И тут начинается вторая половина поэмы, война за Лаций, вереница коротких, но кровавых битв, о которых не любит перечитывать современный читатель. Зачем они? Затем, что испытания Энея не кончились, самое тяжкое — впереди. До сих пор он отрекался от себя во имя судьбы — теперь он должен убивать других во имя судьбы. Это — его «недобрый труд» в истории: творить людям зло для их же блага, водворять мир войной. Война у Вергилия страшнее, чем у Гомера. Она почти гражданская: ведь сражаются народы, которые уже вступили в союз и вскоре сольются воедино. В ней гибнут самые молодые и цветущие: Нис с Эвриалом, Паллант, Лаве, Камилла. В ней Эней встречается, можно сказать, с самим собой: Турн, его соперник, — это такой же герой, по-гомеровски бездумный, преданный ратной чести и защищающий свое отечество от пришельцев, каким был Эней в начале «Энеиды». Сможет ли Эней сохранить в битвенном пылу свою с таким трудом достигнутую отрешенность от людских страстей, соблюдет ли завет: «щадить покоренных и смирять заносчивых»? И мы видим: по крайней мере, два раза у него не хватает на это сил, два раза он забывает обо всем и начинает рубить без разбора налево и направо, как гомеровский витязь, — воевать ради войны, а не ради мира. В первый раз — тотчас после гибели юного Палланта (в X книге); во второй раз — и это знаменательно — в самых последних строках поэмы, в исходе единоборства с Турном, убийцей Палланта: поверженный Турн признает себя побежденным и просит лишь о пощаде во имя отца («и у тебя ведь был Анхис!»), — но Эней замечает на нем пояс, снятый с Палланта, и, вспыхнув, поражает молящего мечом. (У Вергилия нет мелочей: внимательный читатель вспомнит, что на бляхах этого пояса были изображены Данаиды и Египтиады, прообраз всех мифологических братоубийств: X, 496–499.) С лучшим своим героем Вергилий расстается в момент худшего его поступка: слава року спета, слава человеку оборвана на полуслове.

А стоит ли рок славы? Стоит ли возрождение смерти? Не обманет ли будущее? Всем смыслом своего творчества Вергилий отвечал: стоит. Он был человеком, который пережил конец света и написал IV эклогу: он верил в будущее.
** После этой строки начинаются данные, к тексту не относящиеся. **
-- ==== Sys2Proof/Machine/Core.lean ====
section
/-! DEFINITION. The machine as the host's interface takes it. -/

def Sys2Proof.core : Host.Core :=
  { State := Sys2Proof.Machine.State
    Fault := Sys2Proof.Machine.Fault
    Refusal := Sys2Proof.Machine.Refusal
    step := Sys2Proof.Machine.step
    reset := Sys2Proof.Machine.State.reset }
end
Иное дело — его читатели: они относились и этому по-разному. Были эпохи, верившие в будущее и отрекавшиеся от прошлого, и для них героем «Энеиды» был Эней; были эпохи, предпочитавшие верить в настоящее и жалеть о прошлом, и для них героем «Энеиды» была Дидона, о которой сочинялись трогательные драмы и оперы. Вергилий тоже жалел свою Дидону, и жалел горячо, — но так, как зоркий жалеет близорукого. Его героем был не тот, кто утверждает свою личность, а тот, кто растворяет ее в круговороте природы и в прямоте судьбы. О таких он мог сказать, как сказал о своих крестьянах: они счастливы, хоть и не знают своего счастья. Сливая свою волю с судьбой, человек уподобляется не менее чем самому Юпитеру, который в решающий момент отрекается от всякого действия: «рок дорогу найдет» (X, 113). Безликий, сам себя обезличивающий Эней кажется зияющей пустотой в ряду пластических образов античного эпоса, — но это пустота силового поля. Людей XIX века она удивляла, люди XX века научились ее ценить.

Не так ли сам Вергилий от произведения к произведению растворял себя в той судьбе, которая оказалась его уделом, — в поэзии? От полу-лирических «Буколик» он шел к дидактическим «Георгикам» и затем к мифологическому эпосу «Энеиды». В «Буколиках» читателю всех веков мерещился образ самого поэта; в «Георгиках» слышался его голос; в «Энеиде» поэта нет — он растворился в языке и мифе. Начиная это введение в поэзию Вергилия, мы видели высокого, смуглого и застенчивого человека, упорно, вдумчиво и неудовлетворенно трудящегося над стихами. Теперь мы можем забыть этого человека: перед нами — его стихи.